Но вскоре за ним пришёл слуга, едва
отыскал его в огромном Сеохе, не сразу догадавшись, где он может
быть. И сообщил, что его величеству резко стало хуже, отчего он
стремительно умер. Финли уже ничем не смог ему помочь.
На погребение короля Каллума вновь
съехались все. Кто-то даже не успел добраться до дома после нашей с
Атайром помолвки, когда их догнали скверные вести. Только теперь
повода для веселья, казалось бы, не было.
Но и тут необычные и порой
совершенно непостижимые для меня традиции руэльцев смогли удивить.
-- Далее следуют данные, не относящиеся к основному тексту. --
/-- A latch that is held stays held until RESET acts, a CLEAR FAULTS that names it is served, or a line reset is taken, which clears all eight; it is told by the roll-call window that it starts afresh, in the count of log 10 (R189). -/
def Obligations.LatchesStayHeld : Prop :=
  ∀ (c : Instr) (s t : State) (l : Latch), exec c s = .next t →
    s.held l = true → t.held l = false →
    IsReset c ∨
    (∃ src dst mask, c = .clearFaults src dst mask ∧ mask.getLsbD l.index = true) ∨
    (t.latches = 0 ∧ t.rollCall = some 6750000 ∧ t.roster = ownRoster s.straps.station ∧
      t.line.fifo = [])

/-! ## The request handler and the cue line -/

/-- The handler's own tests: in ROLLCALL every request is answered WRONG_STATE, and outside it a request from a source that is no CONSOLE is answered DENIED; it has no other effect, and a CUT cue draws no answer in ROLLCALL or from a source that is no ENGINE (R149, R174, R185). -/
def Obligations.HandlerRefusals : Prop :=
  ∀ (i : Instr) (c : Cue) (s : State), serviceCue i = some c → AtHead c s →
    ((∀ r f m, c.body ≠ .cut r f m) →
      (s.engineState = .rollcall → RefusedWith i c .wrongState s) ∧
      (s.engineState ≠ .rollcall → s.role c.src ≠ some .console → RefusedWith i c .denied s)) ∧
    (∀ r f m, c.body = .cut r f m →
      (s.engineState = .rollcall ∨ s.role c.src ≠ some .engine) →
      exec i s = .next (served s).takeWaiting)

/-- The model's choice (log 1): a service command whose cue is not the FIFO's head leaves a running engine as it is; on an empty FIFO it acts as if its cue had just joined, when the receiver would have let it in. -/
def Obligations.ServiceNeedsItsCue : Prop :=
  ∀ (i : Instr) (c : Cue) (s : State), serviceCue i = some c → s.resetHeld = false →
    (s.line.fifo ≠ [] → s.line.fifo.head? ≠ some c → exec i s = .next s) ∧
    (s.line.fifo = [] → s.line.lineResets = [] →
      exec i s = if admissible s.straps.station c then
        exec i { s with line := { s.line with fifo := [c] } } else .next s)

/-- What the end of a service sends and takes: a request to one station draws one REPLY of class 2, to its source, with its kind code, result and data, and one to station 15 none; with no LINE RESET waiting nothing else happens, and a waiting one from a CONSOLE empties FIFO and queue but for the own PRESENT, clears the latches, opens the roll-call window, forces black, empties the loader, and leaves of the follower the reel and the field count, with every other effect of Table 11-4 and no other. Its role is tested when it is taken (log 29), and the window's count is log 10 (R172, R175, R180). -/
def Obligations.ServiceEnd : Prop :=
  ∀ (c : Cue) (r : Result) (data : List Byte) (t : State),
    (t.line.lineResets = [] → c.dst = 15 → answered c r data t = t) ∧
    (t.line.lineResets = [] → c.dst ≠ 15 →
      answered c r data t = t.offer ⟨c.src, .reply (requestKind c.body) r data⟩ ∧
      (TxBody.reply (requestKind c.body) r data).cls = 2) ∧
    ((∃ a ∈ t.line.lineResets, t.role a = some .console) →
      (answered c r data t).line.fifo = [] ∧ (answered c r data t).line.lineResets = [] ∧
      (answered c r data t).line.tx.map (·.cue) =
        (if t.line.mute then [] else [⟨15, .present false⟩]) ∧
      (answered c r data t).latches = 0 ∧ (answered c r data t).rollCall = some 6750000 ∧
      (answered c r data t).roster = ownRoster t.straps.station ∧
      (answered c r data t).forcedBlack = true ∧
      (answered c r data t).loader.state = .idle ∧ (answered c r data t).loader.target = none ∧
      (answered c r data t).loader.requester = none ∧
      (answered c r data t).follower = { t.follower with
        schedule := [], current := none, coast := 0, holdConsole := false, holdCoast := false } ∧
      (answered c r data t).line.inFlight = none ∧ (answered c r data t).line.mute = t.line.mute ∧
      (∀ e ∈ (answered c r data t).line.tx, e.attempts = 0) ∧
      { answered c r data t with
        roster := t.roster, latches := t.latches, rollCall := t.rollCall
        forcedBlack := t.forcedBlack, loader := t.loader, follower := t.follower
        line := t.line } = t)

/-- LINE_RESET: taken from a CONSOLE when no service runs, with every effect of Table 11-4 and no other; ignored from any other station; kept for the service's end when one runs. One runs while the FIFO is not empty (log 2), the role is tested at the taking (log 29), and the window's count is log 10 (R116, R172, R180, R185, R188, R189, R42). -/
def Obligations.LineResetEffects : Prop :=
  ∀ (src : Station) (s : State), s.resetHeld = false →
    if s.line.fifo ≠ [] then
      exec (.lineReset src) s =
        .next { s with line := { s.line with lineResets := s.line.lineResets ++ [src] } }
    else if s.role src ≠ some .console then exec (.lineReset src) s = .next s
    else ∃ t, exec (.lineReset src) s = .next t ∧
      (∀ a : Station, t.role a = if a = s.straps.station ∧ a ≠ 15 then some .engine else none) ∧
      t.authority = none ∧ t.latches = 0 ∧ t.rollCall = some 6750000 ∧ t.forcedBlack = true ∧
      t.loader.state = .idle ∧ t.loader.target = none ∧ t.loader.requester = none ∧
      t.follower = { s.follower with
        schedule := [], current := none, coast := 0, holdConsole := false, holdCoast := false } ∧
      t.line.fifo = [] ∧ t.line.inFlight = none ∧ t.line.mute = s.line.mute ∧
      t.line.tx.map (·.cue) = (if s.line.mute then [] else [⟨15, .present false⟩]) ∧
      (∀ e ∈ t.line.tx, e.attempts = 0) ∧
      { t with
        roster := s.roster, latches := s.latches, rollCall := s.rollCall
        forcedBlack := s.forcedBlack, loader := s.loader, follower := s.follower
        line := s.line } = s
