-- ==== Sys2Proof/Laws/State.lean ====
section
/-! SUPPORT. One lemma per named update of the state: what each field is after it, true by `rfl` and tagged `@[simp]`, so that no later proof unfolds a record update. -/

namespace Sys2Proof.Machine

variable (s : State)

/-- Setting a latch changes the latches alone (R189). -/
@[simp] theorem State.latch_fields (l : Latch) :
    (s.latch l).straps = s.straps ∧
    (s.latch l).resetHeld = s.resetHeld ∧
    (s.latch l).video = s.video ∧
    (s.latch l).raster = s.raster ∧
    (s.latch l).snapshot = s.snapshot ∧
    (s.latch l).forcedBlack = s.forcedBlack ∧
    (s.latch l).curves = s.curves ∧
    (s.latch l).shadeH = s.shadeH ∧
    (s.latch l).shadeV = s.shadeV ∧
    (s.latch l).loader = s.loader ∧
    (s.latch l).pool = s.pool ∧
    (s.latch l).scenes = s.scenes ∧
    (s.latch l).history = s.history ∧
    (s.latch l).follower = s.follower ∧
    (s.latch l).controller = s.controller ∧
    (s.latch l).detector = s.detector ∧
    (s.latch l).line = s.line ∧
    (s.latch l).roster = s.roster ∧
    (s.latch l).rollCall = s.rollCall ∧
    (s.latch l).latches = s.latches ||| l.bit ∧
    (s.latch l).enables = s.enables ∧
    (s.latch l).profile = s.profile ∧
    (s.latch l).freeCount = s.freeCount ∧
    (s.latch l).pending = s.pending :=
  ⟨rfl, rfl, rfl, rfl, rfl, rfl, rfl, rfl, rfl, rfl, rfl, rfl, rfl, rfl, rfl, rfl, rfl, rfl, rfl, rfl, rfl, rfl, rfl, rfl⟩

/-- Setting the mute changes the line alone (R179). -/
@[simp] theorem State.muted_fields :
    (s.muted).straps = s.straps ∧
    (s.muted).resetHeld = s.resetHeld ∧
    (s.muted).video = s.video ∧
    (s.muted).raster = s.raster ∧
    (s.muted).snapshot = s.snapshot ∧
    (s.muted).forcedBlack = s.forcedBlack ∧
    (s.muted).curves = s.curves ∧
    (s.muted).shadeH = s.shadeH ∧
    (s.muted).shadeV = s.shadeV ∧
    (s.muted).loader = s.loader ∧
    (s.muted).pool = s.pool ∧
    (s.muted).scenes = s.scenes ∧
    (s.muted).history = s.history ∧
    (s.muted).follower = s.follower ∧
    (s.muted).controller = s.controller ∧
    (s.muted).detector = s.detector ∧
    (s.muted).line = { s.line.silence with mute := true } ∧
    (s.muted).roster = s.roster ∧
    (s.muted).rollCall = s.rollCall ∧
    (s.muted).latches = s.latches ∧
    (s.muted).enables = s.enables ∧
    (s.muted).profile = s.profile ∧
    (s.muted).freeCount = s.freeCount ∧
    (s.muted).pending = s.pending :=
  ⟨rfl, rfl, rfl, rfl, rfl, rfl, rfl, rfl, rfl, rfl, rfl, rfl, rfl, rfl, rfl, rfl, rfl, rfl, rfl, rfl, rfl, rfl, rfl, rfl⟩

/-- A re-thread changes the follower alone (R99). -/
@[simp] theorem State.rethread_fields :
    (s.rethread).straps = s.straps ∧
    (s.rethread).resetHeld = s.resetHeld ∧
    (s.rethread).video = s.video ∧
    (s.rethread).raster = s.raster ∧
    (s.rethread).snapshot = s.snapshot ∧
    (s.rethread).forcedBlack = s.forcedBlack ∧
    (s.rethread).curves = s.curves ∧
    (s.rethread).shadeH = s.shadeH ∧
    (s.rethread).shadeV = s.shadeV ∧
    (s.rethread).loader = s.loader ∧
    (s.rethread).pool = s.pool ∧
    (s.rethread).scenes = s.scenes ∧
    (s.rethread).history = s.history ∧
    (s.rethread).follower = { s.follower with schedule := [], current := none } ∧
    (s.rethread).controller = s.controller ∧
    (s.rethread).detector = s.detector ∧
    (s.rethread).line = s.line ∧
    (s.rethread).roster = s.roster ∧
    (s.rethread).rollCall = s.rollCall ∧
    (s.rethread).latches = s.latches ∧
    (s.rethread).enables = s.enables ∧
    (s.rethread).profile = s.profile ∧
    (s.rethread).freeCount = s.freeCount ∧
    (s.rethread).pending = s.pending :=
  ⟨rfl, rfl, rfl, rfl, rfl, rfl, rfl, rfl, rfl, rfl, rfl, rfl, rfl, rfl, rfl, rfl, rfl, rfl, rfl, rfl, rfl, rfl, rfl, rfl⟩

/-- What a reel change sets (R98, Table 6-2). -/
@[simp] theorem State.changeReel_fields (r : Reel) :
    (s.changeReel r).straps = s.straps ∧
    (s.changeReel r).resetHeld = s.resetHeld ∧
    (s.changeReel r).video = s.video ∧
    (s.changeReel r).raster = s.raster ∧
    (s.changeReel r).snapshot = s.snapshot ∧
    (s.changeReel r).forcedBlack = s.forcedBlack ∧
    (s.changeReel r).curves = s.curves ∧
    (s.changeReel r).shadeH = s.shadeH ∧
    (s.changeReel r).shadeV = s.shadeV ∧
    (s.changeReel r).loader = s.loader ∧
    (s.changeReel r).pool = Pool.initial ∧
    (s.changeReel r).scenes = [Scene.head] ∧
    (s.changeReel r).history = ⟨[], true⟩ ∧
    (s.changeReel r).follower = { s.follower with
      reel := some r, schedule := [], current := none, coast := 0, holdCoast := false } ∧
    (s.changeReel r).controller = { s.controller with
      current := { s.controller.current with slot := 0, mark := true }
      incoming := none, sceneStart := 0, length := 0, count := 0 } ∧
    (s.changeReel r).detector = { s.detector with capture := none, reference := none } ∧
    (s.changeReel r).line = s.line ∧
    (s.changeReel r).roster = s.roster ∧
    (s.changeReel r).rollCall = s.rollCall ∧
    (s.changeReel r).latches = s.latches ∧
    (s.changeReel r).enables = s.enables ∧
    (s.changeReel r).profile = s.profile ∧
    (s.changeReel r).freeCount = s.freeCount ∧
    (s.changeReel r).pending = s.pending :=
  ⟨rfl, rfl, rfl, rfl, rfl, rfl, rfl, rfl, rfl, rfl, rfl, rfl, rfl, rfl, rfl, rfl, rfl, rfl, rfl, rfl, rfl, rfl, rfl, rfl⟩

/-- Writing a slot changes the pool and the refresh marks (R58). -/
@[simp] theorem State.writeSlot_fields (n : Nat) (g : Grade) :
    (s.writeSlot n g).straps = s.straps ∧
    (s.writeSlot n g).resetHeld = s.resetHeld ∧
    (s.writeSlot n g).video = s.video ∧
    (s.writeSlot n g).raster = s.raster ∧
    (s.writeSlot n g).snapshot = s.snapshot ∧
    (s.writeSlot n g).forcedBlack = s.forcedBlack ∧
    (s.writeSlot n g).curves = s.curves ∧
    (s.writeSlot n g).shadeH = s.shadeH ∧
    (s.writeSlot n g).shadeV = s.shadeV ∧
    (s.writeSlot n g).loader = s.loader ∧
    (s.writeSlot n g).pool = s.pool.write n g ∧
    (s.writeSlot n g).scenes = s.scenes ∧
    (s.writeSlot n g).history = s.history ∧
    (s.writeSlot n g).follower = s.follower ∧
    (s.writeSlot n g).controller = s.controller.markSlot n ∧
    (s.writeSlot n g).detector = s.detector ∧
    (s.writeSlot n g).line = s.line ∧
    (s.writeSlot n g).roster = s.roster ∧
    (s.writeSlot n g).rollCall = s.rollCall ∧
    (s.writeSlot n g).latches = s.latches ∧
    (s.writeSlot n g).enables = s.enables ∧
    (s.writeSlot n g).profile = s.profile ∧
    (s.writeSlot n g).freeCount = s.freeCount ∧
    (s.writeSlot n g).pending = s.pending :=
  ⟨rfl, rfl, rfl, rfl, rfl, rfl, rfl, rfl, rfl, rfl, rfl, rfl, rfl, rfl, rfl, rfl, rfl, rfl, rfl, rfl, rfl, rfl, rfl, rfl⟩

/-- Changing a record moves its reference (R75). -/
@[simp] theorem State.changeRecord_fields (old new : Scene) :
    (s.changeRecord old new).straps = s.straps ∧
    (s.changeRecord old new).resetHeld = s.resetHeld ∧
    (s.changeRecord old new).video = s.video ∧
    (s.changeRecord old new).raster = s.raster ∧
    (s.changeRecord old new).snapshot = s.snapshot ∧
    (s.changeRecord old new).forcedBlack = s.forcedBlack ∧
    (s.changeRecord old new).curves = s.curves ∧
    (s.changeRecord old new).shadeH = s.shadeH ∧
    (s.changeRecord old new).shadeV = s.shadeV ∧
    (s.changeRecord old new).loader = s.loader ∧
    (s.changeRecord old new).pool = (s.pool.claim new.slot).release old.slot ∧
    (s.changeRecord old new).scenes = replaceScene new s.scenes ∧
    (s.changeRecord old new).history = s.history ∧
    (s.changeRecord old new).follower = s.follower ∧
    (s.changeRecord old new).controller = s.controller ∧
    (s.changeRecord old new).detector = s.detector ∧
    (s.changeRecord old new).line = s.line ∧
    (s.changeRecord old new).roster = s.roster ∧
    (s.changeRecord old new).rollCall = s.rollCall ∧
    (s.changeRecord old new).latches = s.latches ∧
    (s.changeRecord old new).enables = s.enables ∧
    (s.changeRecord old new).profile = s.profile ∧
    (s.changeRecord old new).freeCount = s.freeCount ∧
    (s.changeRecord old new).pending = s.pending :=
  ⟨rfl, rfl, rfl, rfl, rfl, rfl, rfl, rfl, rfl, rfl, rfl, rfl, rfl, rfl, rfl, rfl, rfl, rfl, rfl, rfl, rfl, rfl, rfl, rfl⟩
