-- ==== Sys2Proof/Laws/Ops.lean ====
section
/-! SUPPORT. One lemma per shared operation that says once everything it can touch (`_eq`: the state it gives is the old one with those fields alone replaced), and the same field by field for simp (`_fields`). -/

namespace Sys2Proof.Machine

variable (s : State)

/-- A running engine acts. -/
@[simp] theorem whenRunning_running (act : State → State) (h : s.resetHeld = false) :
    whenRunning act s = .next (act s) := by simp [whenRunning, h]

/-- An engine in reset does not (R154, R186). -/
@[simp] theorem whenRunning_held (act : State → State) (h : s.resetHeld = true) :
    whenRunning act s = .next s := by simp [whenRunning, h]

/-- Setting TX_OVERFLOW touches the line and the latches (R178). -/
theorem State.overflow_eq :
    s.overflow = { s with line := (s.overflow).line, latches := (s.overflow).latches } := by
  unfold State.overflow
  split
  · rfl
  · dsimp only
    split <;> rfl

/-- Setting TX_OVERFLOW touches the line and the latches (R178). -/
@[simp] theorem State.overflow_fields :
    (s.overflow).straps = s.straps ∧
    (s.overflow).resetHeld = s.resetHeld ∧
    (s.overflow).video = s.video ∧
    (s.overflow).raster = s.raster ∧
    (s.overflow).snapshot = s.snapshot ∧
    (s.overflow).forcedBlack = s.forcedBlack ∧
    (s.overflow).curves = s.curves ∧
    (s.overflow).shadeH = s.shadeH ∧
    (s.overflow).shadeV = s.shadeV ∧
    (s.overflow).loader = s.loader ∧
    (s.overflow).pool = s.pool ∧
    (s.overflow).scenes = s.scenes ∧
    (s.overflow).history = s.history ∧
    (s.overflow).follower = s.follower ∧
    (s.overflow).controller = s.controller ∧
    (s.overflow).detector = s.detector ∧
    (s.overflow).roster = s.roster ∧
    (s.overflow).rollCall = s.rollCall ∧
    (s.overflow).enables = s.enables ∧
    (s.overflow).profile = s.profile ∧
    (s.overflow).freeCount = s.freeCount ∧
    (s.overflow).pending = s.pending := by
  rw [State.overflow_eq s]
  exact ⟨rfl, rfl, rfl, rfl, rfl, rfl, rfl, rfl, rfl, rfl, rfl, rfl, rfl, rfl, rfl, rfl, rfl, rfl, rfl, rfl, rfl, rfl⟩

/-- An offer touches the line and the latches (R178). -/
theorem State.offer_eq (c : TxCue) :
    s.offer c = { s with line := (s.offer c).line, latches := (s.offer c).latches } := by
  unfold State.offer
  split
  · rfl
  · dsimp only
    split
    · rw [State.overflow_eq]
    · rfl

/-- An offer touches the line and the latches (R178). -/
@[simp] theorem State.offer_fields (c : TxCue) :
    (s.offer c).straps = s.straps ∧
    (s.offer c).resetHeld = s.resetHeld ∧
    (s.offer c).video = s.video ∧
    (s.offer c).raster = s.raster ∧
    (s.offer c).snapshot = s.snapshot ∧
    (s.offer c).forcedBlack = s.forcedBlack ∧
    (s.offer c).curves = s.curves ∧
    (s.offer c).shadeH = s.shadeH ∧
    (s.offer c).shadeV = s.shadeV ∧
    (s.offer c).loader = s.loader ∧
    (s.offer c).pool = s.pool ∧
    (s.offer c).scenes = s.scenes ∧
    (s.offer c).history = s.history ∧
    (s.offer c).follower = s.follower ∧
    (s.offer c).controller = s.controller ∧
    (s.offer c).detector = s.detector ∧
    (s.offer c).roster = s.roster ∧
    (s.offer c).rollCall = s.rollCall ∧
    (s.offer c).enables = s.enables ∧
    (s.offer c).profile = s.profile ∧
    (s.offer c).freeCount = s.freeCount ∧
    (s.offer c).pending = s.pending := by
  rw [State.offer_eq s c]
  exact ⟨rfl, rfl, rfl, rfl, rfl, rfl, rfl, rfl, rfl, rfl, rfl, rfl, rfl, rfl, rfl, rfl, rfl, rfl, rfl, rfl, rfl, rfl⟩

/-- An event that sets a latch touches the line and the latches (R189, R191). -/
theorem State.raise_eq (l : Latch) :
    s.raise l = { s with line := (s.raise l).line, latches := (s.raise l).latches } := by
  unfold State.raise
  split
  · rfl
  · dsimp only
    split
    · rw [State.offer_eq]
      rfl
    · rfl

/-- An event that sets a latch touches the line and the latches (R189, R191). -/
@[simp] theorem State.raise_fields (l : Latch) :
    (s.raise l).straps = s.straps ∧
    (s.raise l).resetHeld = s.resetHeld ∧
    (s.raise l).video = s.video ∧
    (s.raise l).raster = s.raster ∧
    (s.raise l).snapshot = s.snapshot ∧
    (s.raise l).forcedBlack = s.forcedBlack ∧
    (s.raise l).curves = s.curves ∧
    (s.raise l).shadeH = s.shadeH ∧
    (s.raise l).shadeV = s.shadeV ∧
    (s.raise l).loader = s.loader ∧
    (s.raise l).pool = s.pool ∧
    (s.raise l).scenes = s.scenes ∧
    (s.raise l).history = s.history ∧
    (s.raise l).follower = s.follower ∧
    (s.raise l).controller = s.controller ∧
    (s.raise l).detector = s.detector ∧
    (s.raise l).roster = s.roster ∧
    (s.raise l).rollCall = s.rollCall ∧
    (s.raise l).enables = s.enables ∧
    (s.raise l).profile = s.profile ∧
    (s.raise l).freeCount = s.freeCount ∧
    (s.raise l).pending = s.pending := by
  rw [State.raise_eq s l]
  exact ⟨rfl, rfl, rfl, rfl, rfl, rfl, rfl, rfl, rfl, rfl, rfl, rfl, rfl, rfl, rfl, rfl, rfl, rfl, rfl, rfl, rfl, rfl⟩

/-- A reply touches the line and the latches (R175). -/
theorem State.reply_eq (c : Cue) (a : Answer) :
    s.reply c a = { s with line := (s.reply c a).line, latches := (s.reply c a).latches } := by
  unfold State.reply
  split
  · rfl
  · split
    · rfl
    · rw [State.offer_eq]

/-- A reply touches the line and the latches (R175). -/
@[simp] theorem State.reply_fields (c : Cue) (a : Answer) :
    (s.reply c a).straps = s.straps ∧
    (s.reply c a).resetHeld = s.resetHeld ∧
    (s.reply c a).video = s.video ∧
    (s.reply c a).raster = s.raster ∧
    (s.reply c a).snapshot = s.snapshot ∧
    (s.reply c a).forcedBlack = s.forcedBlack ∧
    (s.reply c a).curves = s.curves ∧
    (s.reply c a).shadeH = s.shadeH ∧
    (s.reply c a).shadeV = s.shadeV ∧
    (s.reply c a).loader = s.loader ∧
    (s.reply c a).pool = s.pool ∧
    (s.reply c a).scenes = s.scenes ∧
    (s.reply c a).history = s.history ∧
    (s.reply c a).follower = s.follower ∧
    (s.reply c a).controller = s.controller ∧
    (s.reply c a).detector = s.detector ∧
    (s.reply c a).roster = s.roster ∧
    (s.reply c a).rollCall = s.rollCall ∧
    (s.reply c a).enables = s.enables ∧
    (s.reply c a).profile = s.profile ∧
    (s.reply c a).freeCount = s.freeCount ∧
    (s.reply c a).pending = s.pending := by
  rw [State.reply_eq s c a]
  exact ⟨rfl, rfl, rfl, rfl, rfl, rfl, rfl, rfl, rfl, rfl, rfl, rfl, rfl, rfl, rfl, rfl, rfl, rfl, rfl, rfl, rfl, rfl⟩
Здесь, оказывается, не принято было скорбеть об ушедших. Напротив,
после того, как небольшой корабль унёс тело его величества по реке,
в Сеохе вновь начался пир. Кажется, ещё более буйный и разгульный,
чем раньше. Так руэльцы провожали в Нижний мир истинных воинов,
правителей и самых знатных соратников.
Вархассцам, которые, конечно же,
тоже были приглашены, было явно неловко. Мало кто за тот срок, что
мы пробыли в Глиннхайне, успел привыкнуть к порядкам здешних
жителей. Отец и вовсе весь вечер провёл в тяжкой задумчивости,
изредка поглядывая на громогласного Тавиша Мак Набина. Вот кто
провожал брата по реке за Грань с таким буйством, что впору
задуматься о том, в своём ли он уме. Уален, всегда более
сдержанный, просто тихо уничтожал кубок с мёдом за кубком — и
оставалось только гадать, как будет вставать после, чтобы добраться
до своих покоев.
Атайр сегодня занимал кресло отца —
во главе всех столов, что были расставлены в огромном мрачноватом
зале. Ему выпала почётная, но оттого не менее скорбная участь —
пустить стрелу, что подожгла корабль его отца.
Охотник, конечно, не
промахнулся.
И, наверное, только в этот вечер я
впервые не думала ни о чём, кроме того, что сейчас мне просто нужно
быть рядом с ним. Наверное, даже молча. Несмотря на все обиды, что
накопились в сердце. И всё, что тревожило меня саму.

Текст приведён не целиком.